#### [Available records]

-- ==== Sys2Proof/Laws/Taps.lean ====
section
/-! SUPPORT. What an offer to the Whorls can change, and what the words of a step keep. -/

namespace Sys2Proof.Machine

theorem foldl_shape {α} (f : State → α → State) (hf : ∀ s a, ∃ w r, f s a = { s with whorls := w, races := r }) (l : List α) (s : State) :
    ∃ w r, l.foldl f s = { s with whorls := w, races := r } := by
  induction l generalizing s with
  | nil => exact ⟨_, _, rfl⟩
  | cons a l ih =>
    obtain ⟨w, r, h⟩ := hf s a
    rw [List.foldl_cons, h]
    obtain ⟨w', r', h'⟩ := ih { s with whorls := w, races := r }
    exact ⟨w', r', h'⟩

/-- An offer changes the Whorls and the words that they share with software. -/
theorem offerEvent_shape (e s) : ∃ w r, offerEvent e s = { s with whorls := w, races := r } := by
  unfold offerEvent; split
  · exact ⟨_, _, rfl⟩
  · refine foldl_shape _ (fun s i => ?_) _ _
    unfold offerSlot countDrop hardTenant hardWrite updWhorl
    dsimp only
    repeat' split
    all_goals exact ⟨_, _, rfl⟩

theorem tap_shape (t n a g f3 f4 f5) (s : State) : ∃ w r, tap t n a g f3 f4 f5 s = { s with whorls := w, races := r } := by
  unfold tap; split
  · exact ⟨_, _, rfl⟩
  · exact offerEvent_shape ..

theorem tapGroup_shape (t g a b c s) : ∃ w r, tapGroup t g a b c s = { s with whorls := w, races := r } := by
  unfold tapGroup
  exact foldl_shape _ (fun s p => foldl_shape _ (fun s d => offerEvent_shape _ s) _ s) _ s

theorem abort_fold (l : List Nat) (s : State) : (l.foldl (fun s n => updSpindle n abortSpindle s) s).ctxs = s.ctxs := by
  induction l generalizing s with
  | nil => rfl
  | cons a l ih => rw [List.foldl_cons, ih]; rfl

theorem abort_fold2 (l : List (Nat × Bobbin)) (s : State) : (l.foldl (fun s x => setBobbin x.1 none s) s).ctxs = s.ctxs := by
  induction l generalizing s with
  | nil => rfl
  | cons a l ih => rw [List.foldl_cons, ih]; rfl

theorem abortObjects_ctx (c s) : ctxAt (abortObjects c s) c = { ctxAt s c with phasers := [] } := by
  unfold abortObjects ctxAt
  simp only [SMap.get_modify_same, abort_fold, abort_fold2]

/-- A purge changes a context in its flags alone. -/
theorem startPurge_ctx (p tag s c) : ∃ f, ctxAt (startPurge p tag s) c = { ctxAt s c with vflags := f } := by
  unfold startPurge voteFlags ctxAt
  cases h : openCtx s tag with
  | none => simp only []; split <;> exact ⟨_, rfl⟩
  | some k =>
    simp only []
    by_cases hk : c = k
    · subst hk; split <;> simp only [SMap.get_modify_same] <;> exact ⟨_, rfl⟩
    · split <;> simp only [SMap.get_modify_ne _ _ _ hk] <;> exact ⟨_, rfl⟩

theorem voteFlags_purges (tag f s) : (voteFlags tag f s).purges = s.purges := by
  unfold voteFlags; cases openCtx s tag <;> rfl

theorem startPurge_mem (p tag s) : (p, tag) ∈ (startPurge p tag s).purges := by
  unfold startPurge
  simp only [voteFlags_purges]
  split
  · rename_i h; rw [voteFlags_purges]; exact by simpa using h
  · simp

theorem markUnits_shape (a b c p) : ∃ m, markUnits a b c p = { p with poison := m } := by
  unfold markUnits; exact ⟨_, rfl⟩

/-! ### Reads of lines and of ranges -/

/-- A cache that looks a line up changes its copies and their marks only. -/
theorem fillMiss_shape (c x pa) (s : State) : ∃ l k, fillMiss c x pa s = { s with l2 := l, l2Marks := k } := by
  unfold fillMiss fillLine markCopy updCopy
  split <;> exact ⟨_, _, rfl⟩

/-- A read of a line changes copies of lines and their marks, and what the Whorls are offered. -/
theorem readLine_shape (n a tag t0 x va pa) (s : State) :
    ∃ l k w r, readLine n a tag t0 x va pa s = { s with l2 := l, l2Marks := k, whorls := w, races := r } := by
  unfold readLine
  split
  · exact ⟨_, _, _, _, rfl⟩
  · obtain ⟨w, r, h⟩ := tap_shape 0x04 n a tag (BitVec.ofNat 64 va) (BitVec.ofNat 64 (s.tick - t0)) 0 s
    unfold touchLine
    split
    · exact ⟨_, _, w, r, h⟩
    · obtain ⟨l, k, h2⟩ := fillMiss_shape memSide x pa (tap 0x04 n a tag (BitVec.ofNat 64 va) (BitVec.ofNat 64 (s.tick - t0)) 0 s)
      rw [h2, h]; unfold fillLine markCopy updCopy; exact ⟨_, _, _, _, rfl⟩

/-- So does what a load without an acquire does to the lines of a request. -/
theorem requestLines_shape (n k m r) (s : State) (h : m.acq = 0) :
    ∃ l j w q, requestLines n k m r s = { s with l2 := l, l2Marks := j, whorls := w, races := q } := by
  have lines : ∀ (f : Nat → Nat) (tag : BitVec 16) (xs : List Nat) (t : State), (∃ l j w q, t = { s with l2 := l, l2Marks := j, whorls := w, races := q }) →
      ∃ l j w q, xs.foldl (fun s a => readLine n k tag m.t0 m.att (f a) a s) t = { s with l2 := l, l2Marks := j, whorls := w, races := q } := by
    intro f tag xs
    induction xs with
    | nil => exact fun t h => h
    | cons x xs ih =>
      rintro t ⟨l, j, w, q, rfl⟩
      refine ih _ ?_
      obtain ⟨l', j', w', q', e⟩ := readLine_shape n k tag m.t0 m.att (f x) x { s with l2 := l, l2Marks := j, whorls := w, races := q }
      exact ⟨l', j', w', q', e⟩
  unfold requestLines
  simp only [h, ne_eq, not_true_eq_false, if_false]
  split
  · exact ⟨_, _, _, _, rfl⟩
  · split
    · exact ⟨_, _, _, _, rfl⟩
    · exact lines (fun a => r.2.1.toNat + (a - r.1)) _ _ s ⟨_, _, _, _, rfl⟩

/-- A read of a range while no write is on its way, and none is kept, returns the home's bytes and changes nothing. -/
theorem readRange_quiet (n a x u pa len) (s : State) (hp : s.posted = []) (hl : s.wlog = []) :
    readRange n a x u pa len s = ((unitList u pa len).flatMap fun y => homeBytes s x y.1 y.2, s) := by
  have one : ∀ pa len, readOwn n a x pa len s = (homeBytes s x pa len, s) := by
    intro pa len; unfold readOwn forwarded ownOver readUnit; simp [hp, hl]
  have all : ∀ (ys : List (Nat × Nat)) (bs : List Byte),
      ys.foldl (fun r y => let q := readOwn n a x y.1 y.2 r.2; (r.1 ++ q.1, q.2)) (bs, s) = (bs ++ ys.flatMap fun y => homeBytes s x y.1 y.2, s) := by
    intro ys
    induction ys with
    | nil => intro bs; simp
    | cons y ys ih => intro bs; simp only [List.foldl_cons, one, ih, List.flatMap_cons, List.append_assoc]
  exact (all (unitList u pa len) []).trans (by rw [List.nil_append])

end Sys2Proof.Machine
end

#### [Task to carry out]
What you give back should be exactly the lines of the data above from the line with "theorem requestLines_shape (n" through the line with "refine ih _ ?_", both of those included, and nothing more.

#### [Response]
theorem requestLines_shape (n k m r) (s : State) (h : m.acq = 0) :
    ∃ l j w q, requestLines n k m r s = { s with l2 := l, l2Marks := j, whorls := w, races := q } := by
  have lines : ∀ (f : Nat → Nat) (tag : BitVec 16) (xs : List Nat) (t : State), (∃ l j w q, t = { s with l2 := l, l2Marks := j, whorls := w, races := q }) →
      ∃ l j w q, xs.foldl (fun s a => readLine n k tag m.t0 m.att (f a) a s) t = { s with l2 := l, l2Marks := j, whorls := w, races := q } := by
    intro f tag xs
    induction xs with
    | nil => exact fun t h => h
    | cons x xs ih =>
      rintro t ⟨l, j, w, q, rfl⟩
      refine ih _ ?_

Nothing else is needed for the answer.